▶ [Task objective]: The word to find is "agenda". Copy each line of the material that contains it.

▶ [Data supplied]:
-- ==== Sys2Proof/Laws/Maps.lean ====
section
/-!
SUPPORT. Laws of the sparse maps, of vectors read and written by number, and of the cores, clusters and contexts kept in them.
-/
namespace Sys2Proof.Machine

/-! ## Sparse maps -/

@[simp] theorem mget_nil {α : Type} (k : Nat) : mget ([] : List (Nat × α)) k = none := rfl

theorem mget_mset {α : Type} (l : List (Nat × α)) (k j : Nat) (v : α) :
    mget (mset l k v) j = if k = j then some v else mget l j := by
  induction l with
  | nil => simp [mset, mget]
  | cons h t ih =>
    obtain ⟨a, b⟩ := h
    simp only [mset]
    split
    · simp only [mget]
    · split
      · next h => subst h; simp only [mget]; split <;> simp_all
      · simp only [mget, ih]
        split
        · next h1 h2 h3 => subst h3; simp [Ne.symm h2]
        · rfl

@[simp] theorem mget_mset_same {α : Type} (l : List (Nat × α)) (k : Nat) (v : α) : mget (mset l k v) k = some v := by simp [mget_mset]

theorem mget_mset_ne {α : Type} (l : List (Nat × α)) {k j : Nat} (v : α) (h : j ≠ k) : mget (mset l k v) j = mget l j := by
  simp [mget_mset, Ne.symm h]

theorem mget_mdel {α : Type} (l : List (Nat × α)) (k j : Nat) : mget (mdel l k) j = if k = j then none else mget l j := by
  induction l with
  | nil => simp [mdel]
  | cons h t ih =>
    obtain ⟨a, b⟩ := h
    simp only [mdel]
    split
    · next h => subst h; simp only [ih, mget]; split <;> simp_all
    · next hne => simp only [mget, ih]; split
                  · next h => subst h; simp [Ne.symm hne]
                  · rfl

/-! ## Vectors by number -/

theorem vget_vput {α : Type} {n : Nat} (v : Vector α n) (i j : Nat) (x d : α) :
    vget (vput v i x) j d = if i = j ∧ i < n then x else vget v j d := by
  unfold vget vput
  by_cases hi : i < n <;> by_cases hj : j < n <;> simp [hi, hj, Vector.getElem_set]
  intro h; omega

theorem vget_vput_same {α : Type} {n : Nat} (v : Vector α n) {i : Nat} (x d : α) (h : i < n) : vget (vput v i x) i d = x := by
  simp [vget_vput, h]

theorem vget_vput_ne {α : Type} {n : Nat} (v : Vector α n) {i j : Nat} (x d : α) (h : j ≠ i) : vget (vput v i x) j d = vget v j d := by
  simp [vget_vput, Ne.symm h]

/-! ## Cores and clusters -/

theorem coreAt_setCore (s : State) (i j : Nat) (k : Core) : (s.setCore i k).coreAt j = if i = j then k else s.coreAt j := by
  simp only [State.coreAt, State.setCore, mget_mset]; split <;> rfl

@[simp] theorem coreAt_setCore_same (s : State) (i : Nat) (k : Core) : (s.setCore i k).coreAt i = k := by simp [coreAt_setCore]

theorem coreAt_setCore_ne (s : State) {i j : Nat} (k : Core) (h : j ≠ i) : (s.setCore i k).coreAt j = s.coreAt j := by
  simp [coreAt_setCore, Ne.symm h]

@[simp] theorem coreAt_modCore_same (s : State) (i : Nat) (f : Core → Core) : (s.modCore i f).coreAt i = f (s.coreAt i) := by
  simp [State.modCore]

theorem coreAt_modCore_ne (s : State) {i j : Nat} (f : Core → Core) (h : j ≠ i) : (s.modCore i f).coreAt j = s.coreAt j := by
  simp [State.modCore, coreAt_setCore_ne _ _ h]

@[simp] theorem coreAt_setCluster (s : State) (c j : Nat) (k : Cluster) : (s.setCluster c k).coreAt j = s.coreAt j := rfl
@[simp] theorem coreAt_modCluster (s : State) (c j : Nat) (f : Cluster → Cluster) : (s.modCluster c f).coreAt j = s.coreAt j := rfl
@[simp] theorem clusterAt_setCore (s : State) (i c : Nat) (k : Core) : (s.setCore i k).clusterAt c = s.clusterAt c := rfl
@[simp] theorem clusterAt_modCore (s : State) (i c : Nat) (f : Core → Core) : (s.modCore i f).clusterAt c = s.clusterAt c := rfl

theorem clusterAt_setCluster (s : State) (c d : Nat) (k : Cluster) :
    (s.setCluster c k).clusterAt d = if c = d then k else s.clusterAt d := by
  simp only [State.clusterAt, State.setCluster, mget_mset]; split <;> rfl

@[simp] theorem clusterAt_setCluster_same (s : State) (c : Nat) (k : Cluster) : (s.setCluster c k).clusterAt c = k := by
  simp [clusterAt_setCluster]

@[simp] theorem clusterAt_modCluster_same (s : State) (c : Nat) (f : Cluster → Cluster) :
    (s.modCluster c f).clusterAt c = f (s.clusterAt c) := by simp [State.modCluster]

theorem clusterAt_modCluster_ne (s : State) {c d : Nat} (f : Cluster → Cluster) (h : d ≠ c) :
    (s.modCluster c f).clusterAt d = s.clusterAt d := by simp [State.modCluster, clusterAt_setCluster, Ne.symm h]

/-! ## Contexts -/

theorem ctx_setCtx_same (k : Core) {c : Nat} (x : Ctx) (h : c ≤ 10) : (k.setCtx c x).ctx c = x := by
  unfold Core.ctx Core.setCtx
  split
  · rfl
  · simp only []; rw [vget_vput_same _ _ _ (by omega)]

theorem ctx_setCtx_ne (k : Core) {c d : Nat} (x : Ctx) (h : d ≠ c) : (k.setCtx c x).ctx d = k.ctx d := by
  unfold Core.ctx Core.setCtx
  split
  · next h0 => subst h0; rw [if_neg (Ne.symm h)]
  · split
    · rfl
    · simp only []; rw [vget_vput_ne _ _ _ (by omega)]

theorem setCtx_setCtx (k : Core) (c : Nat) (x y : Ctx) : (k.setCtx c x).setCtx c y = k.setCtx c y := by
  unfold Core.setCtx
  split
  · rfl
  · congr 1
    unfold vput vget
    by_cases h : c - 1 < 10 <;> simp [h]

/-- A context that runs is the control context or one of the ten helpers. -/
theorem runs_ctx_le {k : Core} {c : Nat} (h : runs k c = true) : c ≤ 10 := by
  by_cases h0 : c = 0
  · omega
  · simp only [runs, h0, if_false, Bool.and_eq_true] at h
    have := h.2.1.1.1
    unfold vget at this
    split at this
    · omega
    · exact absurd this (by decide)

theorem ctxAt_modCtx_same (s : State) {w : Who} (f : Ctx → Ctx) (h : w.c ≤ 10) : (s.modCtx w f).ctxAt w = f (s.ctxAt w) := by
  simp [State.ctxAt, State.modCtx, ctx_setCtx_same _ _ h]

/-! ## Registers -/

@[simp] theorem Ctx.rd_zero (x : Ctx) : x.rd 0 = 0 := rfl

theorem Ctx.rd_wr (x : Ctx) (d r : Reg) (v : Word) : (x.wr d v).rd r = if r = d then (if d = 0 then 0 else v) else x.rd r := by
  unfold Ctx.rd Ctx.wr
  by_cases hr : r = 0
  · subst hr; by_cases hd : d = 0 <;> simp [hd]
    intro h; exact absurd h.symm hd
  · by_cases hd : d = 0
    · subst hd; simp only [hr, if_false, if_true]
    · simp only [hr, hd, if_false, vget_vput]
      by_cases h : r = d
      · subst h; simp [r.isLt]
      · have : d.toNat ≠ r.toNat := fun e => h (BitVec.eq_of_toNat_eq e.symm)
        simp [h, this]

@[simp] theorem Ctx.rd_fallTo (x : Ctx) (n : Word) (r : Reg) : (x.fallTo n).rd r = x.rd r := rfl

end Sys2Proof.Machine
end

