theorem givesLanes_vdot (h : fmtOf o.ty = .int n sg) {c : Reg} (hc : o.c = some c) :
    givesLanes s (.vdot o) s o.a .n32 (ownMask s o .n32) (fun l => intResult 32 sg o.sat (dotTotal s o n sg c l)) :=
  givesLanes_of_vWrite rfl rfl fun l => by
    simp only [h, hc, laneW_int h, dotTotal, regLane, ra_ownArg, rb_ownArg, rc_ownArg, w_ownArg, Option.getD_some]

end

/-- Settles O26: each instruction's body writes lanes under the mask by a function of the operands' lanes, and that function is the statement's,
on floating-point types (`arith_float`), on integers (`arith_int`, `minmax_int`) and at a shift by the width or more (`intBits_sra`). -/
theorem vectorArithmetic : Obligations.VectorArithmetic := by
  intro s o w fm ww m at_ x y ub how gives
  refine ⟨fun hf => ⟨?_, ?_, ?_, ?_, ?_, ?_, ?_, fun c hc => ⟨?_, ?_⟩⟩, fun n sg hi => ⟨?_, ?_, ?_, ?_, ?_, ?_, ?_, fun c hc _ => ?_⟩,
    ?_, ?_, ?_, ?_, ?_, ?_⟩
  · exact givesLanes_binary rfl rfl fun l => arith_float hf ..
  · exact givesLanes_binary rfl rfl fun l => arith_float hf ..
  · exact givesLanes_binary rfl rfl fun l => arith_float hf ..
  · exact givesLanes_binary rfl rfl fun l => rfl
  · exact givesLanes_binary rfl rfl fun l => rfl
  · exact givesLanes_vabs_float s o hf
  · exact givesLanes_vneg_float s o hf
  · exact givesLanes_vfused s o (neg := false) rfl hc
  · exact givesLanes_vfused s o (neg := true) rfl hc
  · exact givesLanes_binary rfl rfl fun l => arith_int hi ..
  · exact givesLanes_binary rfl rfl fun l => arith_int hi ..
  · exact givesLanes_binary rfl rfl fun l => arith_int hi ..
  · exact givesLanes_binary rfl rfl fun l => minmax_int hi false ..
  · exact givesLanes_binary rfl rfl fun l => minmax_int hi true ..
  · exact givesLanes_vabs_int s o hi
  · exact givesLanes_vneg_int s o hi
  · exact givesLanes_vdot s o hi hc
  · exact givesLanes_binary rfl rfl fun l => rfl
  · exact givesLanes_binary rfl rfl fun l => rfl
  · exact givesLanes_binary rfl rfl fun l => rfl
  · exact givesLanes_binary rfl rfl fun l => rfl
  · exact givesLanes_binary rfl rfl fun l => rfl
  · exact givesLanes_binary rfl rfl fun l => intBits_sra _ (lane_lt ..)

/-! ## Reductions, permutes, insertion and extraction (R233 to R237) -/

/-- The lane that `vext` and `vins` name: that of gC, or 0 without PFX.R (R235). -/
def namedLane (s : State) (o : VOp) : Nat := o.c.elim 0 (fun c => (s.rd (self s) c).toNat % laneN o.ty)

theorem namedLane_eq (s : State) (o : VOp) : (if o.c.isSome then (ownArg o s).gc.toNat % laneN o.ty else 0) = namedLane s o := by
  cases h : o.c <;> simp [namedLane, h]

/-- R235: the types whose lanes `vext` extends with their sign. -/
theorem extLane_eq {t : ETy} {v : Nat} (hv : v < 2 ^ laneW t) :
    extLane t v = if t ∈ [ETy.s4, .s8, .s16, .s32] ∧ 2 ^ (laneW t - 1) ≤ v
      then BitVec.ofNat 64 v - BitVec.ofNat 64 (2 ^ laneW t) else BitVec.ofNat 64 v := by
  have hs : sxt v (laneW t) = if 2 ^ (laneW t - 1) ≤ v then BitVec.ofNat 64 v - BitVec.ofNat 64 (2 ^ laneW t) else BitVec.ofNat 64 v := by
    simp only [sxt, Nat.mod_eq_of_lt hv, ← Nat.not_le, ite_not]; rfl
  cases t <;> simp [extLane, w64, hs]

==

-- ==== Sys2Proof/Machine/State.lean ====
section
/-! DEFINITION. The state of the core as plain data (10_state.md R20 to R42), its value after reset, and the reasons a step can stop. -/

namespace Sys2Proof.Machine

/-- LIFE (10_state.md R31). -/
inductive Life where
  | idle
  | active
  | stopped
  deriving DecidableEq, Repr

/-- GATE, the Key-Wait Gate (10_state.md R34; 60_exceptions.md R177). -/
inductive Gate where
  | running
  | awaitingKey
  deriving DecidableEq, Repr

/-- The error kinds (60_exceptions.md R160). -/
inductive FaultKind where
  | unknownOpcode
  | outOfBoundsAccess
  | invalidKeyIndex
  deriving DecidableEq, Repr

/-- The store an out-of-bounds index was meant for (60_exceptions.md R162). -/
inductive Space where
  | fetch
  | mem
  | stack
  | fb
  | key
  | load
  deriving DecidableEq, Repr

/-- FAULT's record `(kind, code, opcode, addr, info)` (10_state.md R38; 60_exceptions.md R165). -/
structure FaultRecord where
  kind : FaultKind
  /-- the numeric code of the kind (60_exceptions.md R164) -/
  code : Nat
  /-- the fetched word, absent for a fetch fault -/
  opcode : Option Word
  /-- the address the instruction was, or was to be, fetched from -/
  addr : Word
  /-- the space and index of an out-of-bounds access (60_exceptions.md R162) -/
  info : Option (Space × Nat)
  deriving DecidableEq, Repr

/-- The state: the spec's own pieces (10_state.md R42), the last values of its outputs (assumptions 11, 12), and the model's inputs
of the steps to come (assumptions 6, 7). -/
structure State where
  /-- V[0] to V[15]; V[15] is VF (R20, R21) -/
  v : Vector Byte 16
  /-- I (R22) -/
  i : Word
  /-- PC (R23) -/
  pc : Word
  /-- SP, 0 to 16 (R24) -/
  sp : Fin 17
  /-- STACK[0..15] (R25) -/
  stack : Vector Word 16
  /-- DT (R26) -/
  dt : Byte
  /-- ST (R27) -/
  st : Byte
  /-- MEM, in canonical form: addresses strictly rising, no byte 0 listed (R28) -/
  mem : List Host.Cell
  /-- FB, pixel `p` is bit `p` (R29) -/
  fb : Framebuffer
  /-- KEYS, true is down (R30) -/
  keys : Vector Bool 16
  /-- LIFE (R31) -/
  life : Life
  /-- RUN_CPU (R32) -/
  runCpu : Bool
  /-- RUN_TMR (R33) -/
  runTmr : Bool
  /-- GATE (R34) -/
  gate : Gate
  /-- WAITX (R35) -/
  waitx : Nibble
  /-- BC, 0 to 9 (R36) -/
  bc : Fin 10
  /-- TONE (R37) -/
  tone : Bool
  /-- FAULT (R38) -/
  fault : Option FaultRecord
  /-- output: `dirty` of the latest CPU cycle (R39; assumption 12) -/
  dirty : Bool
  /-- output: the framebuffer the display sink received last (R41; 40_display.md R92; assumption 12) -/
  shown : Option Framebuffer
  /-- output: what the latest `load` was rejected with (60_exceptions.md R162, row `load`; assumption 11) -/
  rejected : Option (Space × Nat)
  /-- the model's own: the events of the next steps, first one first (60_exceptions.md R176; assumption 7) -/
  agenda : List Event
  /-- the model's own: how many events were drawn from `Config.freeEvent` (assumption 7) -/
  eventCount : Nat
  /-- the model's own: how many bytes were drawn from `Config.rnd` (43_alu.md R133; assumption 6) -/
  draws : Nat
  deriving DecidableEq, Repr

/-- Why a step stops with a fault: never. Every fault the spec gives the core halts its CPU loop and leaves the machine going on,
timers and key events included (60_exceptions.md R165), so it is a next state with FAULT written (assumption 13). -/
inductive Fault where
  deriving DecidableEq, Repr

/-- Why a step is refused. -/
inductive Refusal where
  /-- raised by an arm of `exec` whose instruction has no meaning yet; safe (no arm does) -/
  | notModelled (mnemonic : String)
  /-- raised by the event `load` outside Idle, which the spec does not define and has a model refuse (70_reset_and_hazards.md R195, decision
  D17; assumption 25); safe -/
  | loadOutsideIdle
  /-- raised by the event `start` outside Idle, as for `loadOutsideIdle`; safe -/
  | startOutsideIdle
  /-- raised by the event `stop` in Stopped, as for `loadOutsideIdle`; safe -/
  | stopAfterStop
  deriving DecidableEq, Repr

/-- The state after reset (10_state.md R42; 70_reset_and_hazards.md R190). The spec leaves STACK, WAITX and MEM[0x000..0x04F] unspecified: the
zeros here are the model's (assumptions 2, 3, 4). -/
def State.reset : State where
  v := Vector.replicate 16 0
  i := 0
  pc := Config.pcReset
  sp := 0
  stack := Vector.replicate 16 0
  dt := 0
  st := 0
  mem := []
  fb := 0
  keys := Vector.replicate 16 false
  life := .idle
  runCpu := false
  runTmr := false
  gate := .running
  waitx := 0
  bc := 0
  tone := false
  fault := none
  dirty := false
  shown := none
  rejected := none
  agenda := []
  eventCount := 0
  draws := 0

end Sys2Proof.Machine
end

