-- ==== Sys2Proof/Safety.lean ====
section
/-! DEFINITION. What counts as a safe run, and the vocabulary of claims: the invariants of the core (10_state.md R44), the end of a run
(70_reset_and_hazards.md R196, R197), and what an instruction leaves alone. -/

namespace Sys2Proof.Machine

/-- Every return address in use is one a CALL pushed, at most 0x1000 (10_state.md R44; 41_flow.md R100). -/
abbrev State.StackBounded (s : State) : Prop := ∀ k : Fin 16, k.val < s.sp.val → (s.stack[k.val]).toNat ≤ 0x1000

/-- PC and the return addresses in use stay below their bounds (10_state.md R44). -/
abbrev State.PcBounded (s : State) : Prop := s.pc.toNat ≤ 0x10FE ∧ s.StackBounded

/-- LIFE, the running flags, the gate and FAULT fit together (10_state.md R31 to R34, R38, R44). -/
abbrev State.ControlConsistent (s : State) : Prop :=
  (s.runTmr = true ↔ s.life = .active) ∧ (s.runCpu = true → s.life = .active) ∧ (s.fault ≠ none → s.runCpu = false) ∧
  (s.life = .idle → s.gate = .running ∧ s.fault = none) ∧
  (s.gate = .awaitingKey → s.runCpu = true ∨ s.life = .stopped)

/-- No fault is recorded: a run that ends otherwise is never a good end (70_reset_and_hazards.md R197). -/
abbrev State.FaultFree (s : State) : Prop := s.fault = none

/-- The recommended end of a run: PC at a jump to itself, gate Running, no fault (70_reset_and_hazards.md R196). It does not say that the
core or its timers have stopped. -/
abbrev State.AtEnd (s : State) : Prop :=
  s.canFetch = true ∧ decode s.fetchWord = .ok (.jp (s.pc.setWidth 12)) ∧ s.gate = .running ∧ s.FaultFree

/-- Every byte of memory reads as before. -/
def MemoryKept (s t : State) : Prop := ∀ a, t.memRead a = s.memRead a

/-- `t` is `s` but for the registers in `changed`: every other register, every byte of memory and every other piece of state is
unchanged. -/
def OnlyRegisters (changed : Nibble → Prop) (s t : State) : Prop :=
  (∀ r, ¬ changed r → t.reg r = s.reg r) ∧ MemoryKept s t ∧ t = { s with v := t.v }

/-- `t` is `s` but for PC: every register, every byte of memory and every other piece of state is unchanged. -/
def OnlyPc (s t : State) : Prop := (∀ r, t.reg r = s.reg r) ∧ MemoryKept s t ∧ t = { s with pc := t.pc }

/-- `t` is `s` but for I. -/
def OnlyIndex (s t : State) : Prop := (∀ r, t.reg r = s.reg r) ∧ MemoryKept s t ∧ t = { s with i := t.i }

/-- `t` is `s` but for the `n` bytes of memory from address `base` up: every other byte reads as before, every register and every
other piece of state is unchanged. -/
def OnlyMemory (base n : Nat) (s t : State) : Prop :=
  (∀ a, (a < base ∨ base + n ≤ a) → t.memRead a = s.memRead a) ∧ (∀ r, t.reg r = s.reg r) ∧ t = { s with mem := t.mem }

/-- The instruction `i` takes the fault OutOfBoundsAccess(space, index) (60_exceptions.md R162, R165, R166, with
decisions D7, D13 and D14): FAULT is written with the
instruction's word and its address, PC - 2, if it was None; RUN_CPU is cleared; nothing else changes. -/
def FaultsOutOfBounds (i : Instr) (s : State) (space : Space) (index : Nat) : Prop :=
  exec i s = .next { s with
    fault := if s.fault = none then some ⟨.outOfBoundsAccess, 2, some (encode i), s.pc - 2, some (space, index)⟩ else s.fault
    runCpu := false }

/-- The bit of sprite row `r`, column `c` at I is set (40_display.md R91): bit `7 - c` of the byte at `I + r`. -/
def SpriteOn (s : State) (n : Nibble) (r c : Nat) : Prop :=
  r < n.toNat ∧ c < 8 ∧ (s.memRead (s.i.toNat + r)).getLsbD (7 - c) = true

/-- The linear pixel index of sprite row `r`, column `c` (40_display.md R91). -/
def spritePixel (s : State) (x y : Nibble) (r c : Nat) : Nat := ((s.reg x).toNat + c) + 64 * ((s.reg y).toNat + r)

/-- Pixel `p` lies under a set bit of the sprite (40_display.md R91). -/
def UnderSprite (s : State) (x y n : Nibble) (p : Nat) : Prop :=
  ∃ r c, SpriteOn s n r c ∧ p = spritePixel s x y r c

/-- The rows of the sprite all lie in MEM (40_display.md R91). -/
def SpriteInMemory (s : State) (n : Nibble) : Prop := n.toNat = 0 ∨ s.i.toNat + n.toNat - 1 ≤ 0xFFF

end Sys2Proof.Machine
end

---

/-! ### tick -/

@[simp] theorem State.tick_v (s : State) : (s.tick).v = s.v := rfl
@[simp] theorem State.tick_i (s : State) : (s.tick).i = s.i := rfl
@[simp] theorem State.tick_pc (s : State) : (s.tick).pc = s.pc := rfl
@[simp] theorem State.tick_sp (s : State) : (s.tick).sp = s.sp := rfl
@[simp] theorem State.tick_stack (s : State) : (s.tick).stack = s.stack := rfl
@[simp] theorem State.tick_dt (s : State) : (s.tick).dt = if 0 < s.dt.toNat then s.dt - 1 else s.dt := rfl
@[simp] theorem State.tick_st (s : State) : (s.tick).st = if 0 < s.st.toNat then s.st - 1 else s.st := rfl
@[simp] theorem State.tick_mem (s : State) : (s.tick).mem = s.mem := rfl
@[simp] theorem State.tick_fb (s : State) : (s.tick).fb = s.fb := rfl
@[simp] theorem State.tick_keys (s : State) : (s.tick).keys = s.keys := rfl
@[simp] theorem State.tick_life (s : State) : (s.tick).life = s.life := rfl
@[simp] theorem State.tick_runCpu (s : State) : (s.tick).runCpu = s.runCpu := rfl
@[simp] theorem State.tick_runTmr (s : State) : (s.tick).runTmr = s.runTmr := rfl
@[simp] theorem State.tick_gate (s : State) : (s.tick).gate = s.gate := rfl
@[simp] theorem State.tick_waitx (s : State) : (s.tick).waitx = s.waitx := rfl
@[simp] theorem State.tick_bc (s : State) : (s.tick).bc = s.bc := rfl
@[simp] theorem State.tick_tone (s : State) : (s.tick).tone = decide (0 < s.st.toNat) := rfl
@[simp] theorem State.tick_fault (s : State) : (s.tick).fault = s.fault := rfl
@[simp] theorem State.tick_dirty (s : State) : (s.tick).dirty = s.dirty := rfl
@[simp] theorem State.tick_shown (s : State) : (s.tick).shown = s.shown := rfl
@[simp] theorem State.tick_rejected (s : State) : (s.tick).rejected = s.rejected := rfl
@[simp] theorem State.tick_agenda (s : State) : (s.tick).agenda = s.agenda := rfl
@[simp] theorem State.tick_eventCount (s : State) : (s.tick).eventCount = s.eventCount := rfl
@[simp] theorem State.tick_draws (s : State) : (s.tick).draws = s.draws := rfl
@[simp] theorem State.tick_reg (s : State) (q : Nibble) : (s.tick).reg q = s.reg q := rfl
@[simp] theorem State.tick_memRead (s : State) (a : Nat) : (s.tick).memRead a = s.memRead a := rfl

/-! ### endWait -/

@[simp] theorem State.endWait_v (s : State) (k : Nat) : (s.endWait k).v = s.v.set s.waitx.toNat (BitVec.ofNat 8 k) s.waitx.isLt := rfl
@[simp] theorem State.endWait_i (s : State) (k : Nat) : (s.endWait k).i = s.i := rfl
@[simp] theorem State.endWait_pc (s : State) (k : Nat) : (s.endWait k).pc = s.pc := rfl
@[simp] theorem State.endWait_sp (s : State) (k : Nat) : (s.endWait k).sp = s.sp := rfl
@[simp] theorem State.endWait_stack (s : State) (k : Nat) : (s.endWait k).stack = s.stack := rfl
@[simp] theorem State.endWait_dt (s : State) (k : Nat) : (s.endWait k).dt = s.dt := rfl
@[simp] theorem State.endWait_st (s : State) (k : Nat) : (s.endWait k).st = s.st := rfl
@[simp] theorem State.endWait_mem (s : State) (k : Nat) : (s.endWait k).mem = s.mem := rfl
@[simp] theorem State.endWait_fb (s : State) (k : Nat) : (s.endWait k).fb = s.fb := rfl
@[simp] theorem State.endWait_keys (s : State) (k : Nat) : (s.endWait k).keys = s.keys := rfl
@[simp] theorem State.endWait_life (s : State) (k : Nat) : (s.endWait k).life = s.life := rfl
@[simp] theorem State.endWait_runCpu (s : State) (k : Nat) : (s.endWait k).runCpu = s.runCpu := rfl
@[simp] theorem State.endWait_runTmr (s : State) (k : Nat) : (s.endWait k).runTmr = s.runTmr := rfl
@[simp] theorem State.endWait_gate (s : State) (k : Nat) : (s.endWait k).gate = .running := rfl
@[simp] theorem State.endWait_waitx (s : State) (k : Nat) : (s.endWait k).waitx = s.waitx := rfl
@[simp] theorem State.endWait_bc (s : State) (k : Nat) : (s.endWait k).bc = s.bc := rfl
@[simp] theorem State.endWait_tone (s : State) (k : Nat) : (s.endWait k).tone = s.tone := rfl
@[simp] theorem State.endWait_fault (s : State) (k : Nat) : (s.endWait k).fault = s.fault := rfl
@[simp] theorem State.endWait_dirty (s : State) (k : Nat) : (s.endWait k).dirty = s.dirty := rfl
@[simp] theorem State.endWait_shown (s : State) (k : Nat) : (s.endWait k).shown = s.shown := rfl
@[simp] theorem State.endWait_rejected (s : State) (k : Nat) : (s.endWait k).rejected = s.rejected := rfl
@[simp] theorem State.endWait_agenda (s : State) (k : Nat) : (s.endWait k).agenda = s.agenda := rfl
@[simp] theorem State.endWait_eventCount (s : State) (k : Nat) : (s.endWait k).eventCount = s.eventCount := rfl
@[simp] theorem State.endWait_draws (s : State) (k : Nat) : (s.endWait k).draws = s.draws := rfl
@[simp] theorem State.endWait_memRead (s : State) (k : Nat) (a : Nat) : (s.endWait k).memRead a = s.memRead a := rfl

▶ [Reply]:
  agenda : List Event
  agenda := []
@[simp] theorem State.tick_agenda (s : State) : (s.tick).agenda = s.agenda := rfl
@[simp] theorem State.endWait_agenda (s : State) (k : Nat) : (s.endWait k).agenda = s.agenda := rfl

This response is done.